§ **The task**
Verbatim output required. Print the data in full.

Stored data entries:
##############################
/-- RMFENCE (R254): waits for the thread's own RESW writes to the map, then for the lookups that have read bits of it (R131). -/
def execRmfence (r : BitVec 5) (s : State) : Result :=
  issueAs (.rmfence r) s (State.withDesc (s.rs r).toNat fun ld s =>
    if !s.curPart.pol.grants ld then s.trap .protection
    else s.afterDone (fun a => a.reswOf ld.map) (.resw ld.map) (State.lookupWait ld.map))

end Sys2Proof.Machine
end

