-- ==== Sys2Proof/Machine/Vector.lean ====
section
/-! DEFINITION. The vector instructions of majors 0x30 to 0x37 (11_isa_vector): element by element under VL and a mask. -/

namespace Sys2Proof.Machine

/-! ### Types and packing (R286 to R288) -/

/-- The width of an integer type, and its signedness (R287). -/
def ityBits : IntTy → Nat | .s32 => 32 | .z32 => 32 | .s16 => 16 | .z16 => 16
def itySigned : IntTy → Bool | .s32 => true | .s16 => true | .z32 => false | .z16 => false

/-- The format of a floating type, and its width (R287). -/
def fpFmt : FpTy → Fmt | .f32 => f32 | .f16 => f16 | .bf16 => bf16
def fpBits_ : FpTy → Nat | .f32 => 32 | .f16 => 16 | .bf16 => 16

/-- Sub-element h of width w (R286). -/
def sub (w : Nat) (x : Elem) (h : Nat) : Nat := x.toNat / 2 ^ (w * h) % 2 ^ w

/-- An element from sub-elements of width w: one of 32 bits, two of 16, four of 8 (R286). -/
def joinSubs (w : Nat) (f : Nat → Nat) : Elem :=
  BitVec.ofNat 32 (if w = 32 then f 0 % 2 ^ 32
    else if w = 16 then f 0 % 2 ^ 16 + 2 ^ 16 * (f 1 % 2 ^ 16)
    else f 0 % 256 + 256 * (f 1 % 256) + 65536 * (f 2 % 256) + 16777216 * (f 3 % 256))

/-- An operation on each sub-element of two elements. -/
def lanes2 (w : Nat) (f : Nat → Nat → Nat) (x y : Elem) : Elem := joinSubs w fun h => f (sub w x h) (sub w y h)
def lanes1 (w : Nat) (f : Nat → Nat) (x : Elem) : Elem := joinSubs w fun h => f (sub w x h)
def lanes3 (w : Nat) (f : Nat → Nat → Nat → Nat) (x y z : Elem) : Elem :=
  joinSubs w fun h => f (sub w x h) (sub w y h) (sub w z h)

/-- The second operand: the vector's element, or the scalar of SB (R288). -/
def State.second (s : State) (b : BitVec 4) (sb : Bool) (w : Nat) (i : Nat) : Elem :=
  if sb then
    let x := (s.rs (b.zeroExtend 5)).toNat
    joinSubs w fun _ => x
  else s.rv b i

/-- A sub-element's value under its type. -/
def subInt (t : IntTy) (x : Nat) : Int :=
  if itySigned t && decide (2 ^ (ityBits t - 1) ≤ x) then (x : Int) - (2 ^ ityBits t : Nat) else x

/-- A value wrapped to the width of a type. -/
def wrapTo (t : IntTy) (v : Int) : Nat := (v % ((2 ^ ityBits t : Nat) : Int)).toNat

/-- A value clamped to the range of a type, as bits (R289). -/
def saturateTo (t : IntTy) (v : Int) : Nat :=
  let hi : Int := if itySigned t then (2 ^ (ityBits t - 1) : Nat) - 1 else (2 ^ ityBits t : Nat) - 1
  let lo : Int := if itySigned t then -((2 ^ (ityBits t - 1) : Nat) : Int) else 0
  wrapTo t (if v < lo then lo else if hi < v then hi else v)

/-- An integer operation of VALU on every active element (R289). -/
def State.valu (d a b : BitVec 4) (k : BitVec 2) (t : IntTy) (sb : Bool) (f : Nat → Nat → Nat) (s : State) : State :=
  s.wvs d (s.actives k) fun i => lanes2 (ityBits t) f (s.rv a i) (s.second b sb (ityBits t) i)

/-- A floating-point operation on every active element: x, y and the old destination (R291). -/
def State.vflt (d a b : BitVec 4) (k : BitVec 2) (t : FpTy) (sb : Bool) (f : Nat → Nat → Nat → Nat) (s : State) : State :=
  s.wvs d (s.actives k) fun i => lanes3 (fpBits_ t) f (s.rv a i) (s.second b sb (fpBits_ t) i) (s.rv d i)

/-- A one-operand form on every active element. -/
def State.vun (d a : BitVec 4) (k : BitVec 2) (w : Nat) (f : Nat → Nat) (s : State) : State :=
  s.wvs d (s.actives k) fun i => lanes1 w f (s.rv a i)

/-- A special function, rounded to nearest-even whatever VRMODE holds (R178, R292). -/
def State.vsfu (d a : BitVec 4) (k : BitVec 2) (t : FpTy) (f : FV → FV) (s : State) : State :=
  s.vun d a k (fpBits_ t) fun x => (fpFmt t).round .rne false (f ((fpFmt t).decode x))

/-! ### Integer arithmetic (R289, R290) -/

/-- VADD (R289). -/
def execVaddInt (d a b : BitVec 4) (k : BitVec 2) (t : IntTy) (sb : Bool) (s : State) : Result :=
  issueAs (.vaddInt d a b k t sb) s (State.vector fun s => s.valu d a b k t sb fun x y => wrapTo t (x + y : Int))

/-- VSUB (R289). -/
def execVsubInt (d a b : BitVec 4) (k : BitVec 2) (t : IntTy) (sb : Bool) (s : State) : Result :=
  issueAs (.vsubInt d a b k t sb) s (State.vector fun s => s.valu d a b k t sb fun x y => wrapTo t ((x : Int) - y))

/-- VMUL (R289). -/
def execVmulInt (d a b : BitVec 4) (k : BitVec 2) (t : IntTy) (sb : Bool) (s : State) : Result :=
  issueAs (.vmulInt d a b k t sb) s (State.vector fun s => s.valu d a b k t sb fun x y => wrapTo t (x * y : Int))

/-- VMULH (R289). -/
def execVmulh (d a b : BitVec 4) (k : BitVec 2) (t : IntTy) (sb : Bool) (s : State) : Result :=
  issueAs (.vmulh d a b k t sb) s (State.vector fun s => s.valu d a b k t sb fun x y => wrapTo t (subInt t x * subInt t y / ((2 ^ ityBits t : Nat) : Int)))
##############################
§ **Response for this exercise**
/-- RMFENCE (R254): waits for the thread's own RESW writes to the map, then for the lookups that have read bits of it (R131). -/
def execRmfence (r : BitVec 5) (s : State) : Result :=
  issueAs (.rmfence r) s (State.withDesc (s.rs r).toNat fun ld s =>
    if !s.curPart.pol.grants ld then s.trap .protection
    else s.afterDone (fun a => a.reswOf ld.map) (.resw ld.map) (State.lookupWait ld.map))

end Sys2Proof.Machine
end

-- ==== Sys2Proof/Machine/Vector.lean ====
section
/-! DEFINITION. The vector instructions of majors 0x30 to 0x37 (11_isa_vector): element by element under VL and a mask. -/

namespace Sys2Proof.Machine

/-! ### Types and packing (R286 to R288) -/

/-- The width of an integer type, and its signedness (R287). -/
def ityBits : IntTy → Nat | .s32 => 32 | .z32 => 32 | .s16 => 16 | .z16 => 16
def itySigned : IntTy → Bool | .s32 => true | .s16 => true | .z32 => false | .z16 => false

/-- The format of a floating type, and its width (R287). -/
def fpFmt : FpTy → Fmt | .f32 => f32 | .f16 => f16 | .bf16 => bf16
def fpBits_ : FpTy → Nat | .f32 => 32 | .f16 => 16 | .bf16 => 16

/-- Sub-element h of width w (R286). -/
def sub (w : Nat) (x : Elem) (h : Nat) : Nat := x.toNat / 2 ^ (w * h) % 2 ^ w

/-- An element from sub-elements of width w: one of 32 bits, two of 16, four of 8 (R286). -/
def joinSubs (w : Nat) (f : Nat → Nat) : Elem :=
  BitVec.ofNat 32 (if w = 32 then f 0 % 2 ^ 32
    else if w = 16 then f 0 % 2 ^ 16 + 2 ^ 16 * (f 1 % 2 ^ 16)
    else f 0 % 256 + 256 * (f 1 % 256) + 65536 * (f 2 % 256) + 16777216 * (f 3 % 256))

/-- An operation on each sub-element of two elements. -/
def lanes2 (w : Nat) (f : Nat → Nat → Nat) (x y : Elem) : Elem := joinSubs w fun h => f (sub w x h) (sub w y h)
def lanes1 (w : Nat) (f : Nat → Nat) (x : Elem) : Elem := joinSubs w fun h => f (sub w x h)
def lanes3 (w : Nat) (f : Nat → Nat → Nat → Nat) (x y z : Elem) : Elem :=
  joinSubs w fun h => f (sub w x h) (sub w y h) (sub w z h)

/-- The second operand: the vector's element, or the scalar of SB (R288). -/
def State.second (s : State) (b : BitVec 4) (sb : Bool) (w : Nat) (i : Nat) : Elem :=
  if sb then
    let x := (s.rs (b.zeroExtend 5)).toNat
    joinSubs w fun _ => x
  else s.rv b i

/-- A sub-element's value under its type. -/
def subInt (t : IntTy) (x : Nat) : Int :=
  if itySigned t && decide (2 ^ (ityBits t - 1) ≤ x) then (x : Int) - (2 ^ ityBits t : Nat) else x

/-- A value wrapped to the width of a type. -/
def wrapTo (t : IntTy) (v : Int) : Nat := (v % ((2 ^ ityBits t : Nat) : Int)).toNat

/-- A value clamped to the range of a type, as bits (R289). -/
def saturateTo (t : IntTy) (v : Int) : Nat :=
  let hi : Int := if itySigned t then (2 ^ (ityBits t - 1) : Nat) - 1 else (2 ^ ityBits t : Nat) - 1
  let lo : Int := if itySigned t then -((2 ^ (ityBits t - 1) : Nat) : Int) else 0
  wrapTo t (if v < lo then lo else if hi < v then hi else v)

/-- An integer operation of VALU on every active element (R289). -/
def State.valu (d a b : BitVec 4) (k : BitVec 2) (t : IntTy) (sb : Bool) (f : Nat → Nat → Nat) (s : State) : State :=
  s.wvs d (s.actives k) fun i => lanes2 (ityBits t) f (s.rv a i) (s.second b sb (ityBits t) i)

/-- A floating-point operation on every active element: x, y and the old destination (R291). -/
def State.vflt (d a b : BitVec 4) (k : BitVec 2) (t : FpTy) (sb : Bool) (f : Nat → Nat → Nat → Nat) (s : State) : State :=
  s.wvs d (s.actives k) fun i => lanes3 (fpBits_ t) f (s.rv a i) (s.second b sb (fpBits_ t) i) (s.rv d i)

/-- A one-operand form on every active element. -/
def State.vun (d a : BitVec 4) (k : BitVec 2) (w : Nat) (f : Nat → Nat) (s : State) : State :=
  s.wvs d (s.actives k) fun i => lanes1 w f (s.rv a i)

/-- A special function, rounded to nearest-even whatever VRMODE holds (R178, R292). -/
def State.vsfu (d a : BitVec 4) (k : BitVec 2) (t : FpTy) (f : FV → FV) (s : State) : State :=
  s.vun d a k (fpBits_ t) fun x => (fpFmt t).round .rne false (f ((fpFmt t).decode x))

/-! ### Integer arithmetic (R289, R290) -/

/-- VADD (R289). -/
def execVaddInt (d a b : BitVec 4) (k : BitVec 2) (t : IntTy) (sb : Bool) (s : State) : Result :=
  issueAs (.vaddInt d a b k t sb) s (State.vector fun s => s.valu d a b k t sb fun x y => wrapTo t (x + y : Int))

/-- VSUB (R289). -/
def execVsubInt (d a b : BitVec 4) (k : BitVec 2) (t : IntTy) (sb : Bool) (s : State) : Result :=
  issueAs (.vsubInt d a b k t sb) s (State.vector fun s => s.valu d a b k t sb fun x y => wrapTo t ((x : Int) - y))

/-- VMUL (R289). -/
def execVmulInt (d a b : BitVec 4) (k : BitVec 2) (t : IntTy) (sb : Bool) (s : State) : Result :=
  issueAs (.vmulInt d a b k t sb) s (State.vector fun s => s.valu d a b k t sb fun x y => wrapTo t (x * y : Int))

/-- VMULH (R289). -/
def execVmulh (d a b : BitVec 4) (k : BitVec 2) (t : IntTy) (sb : Bool) (s : State) : Result :=
  issueAs (.vmulh d a b k t sb) s (State.vector fun s => s.valu d a b k t sb fun x y => wrapTo t (subInt t x * subInt t y / ((2 ^ ityBits t : Nat) : Int)))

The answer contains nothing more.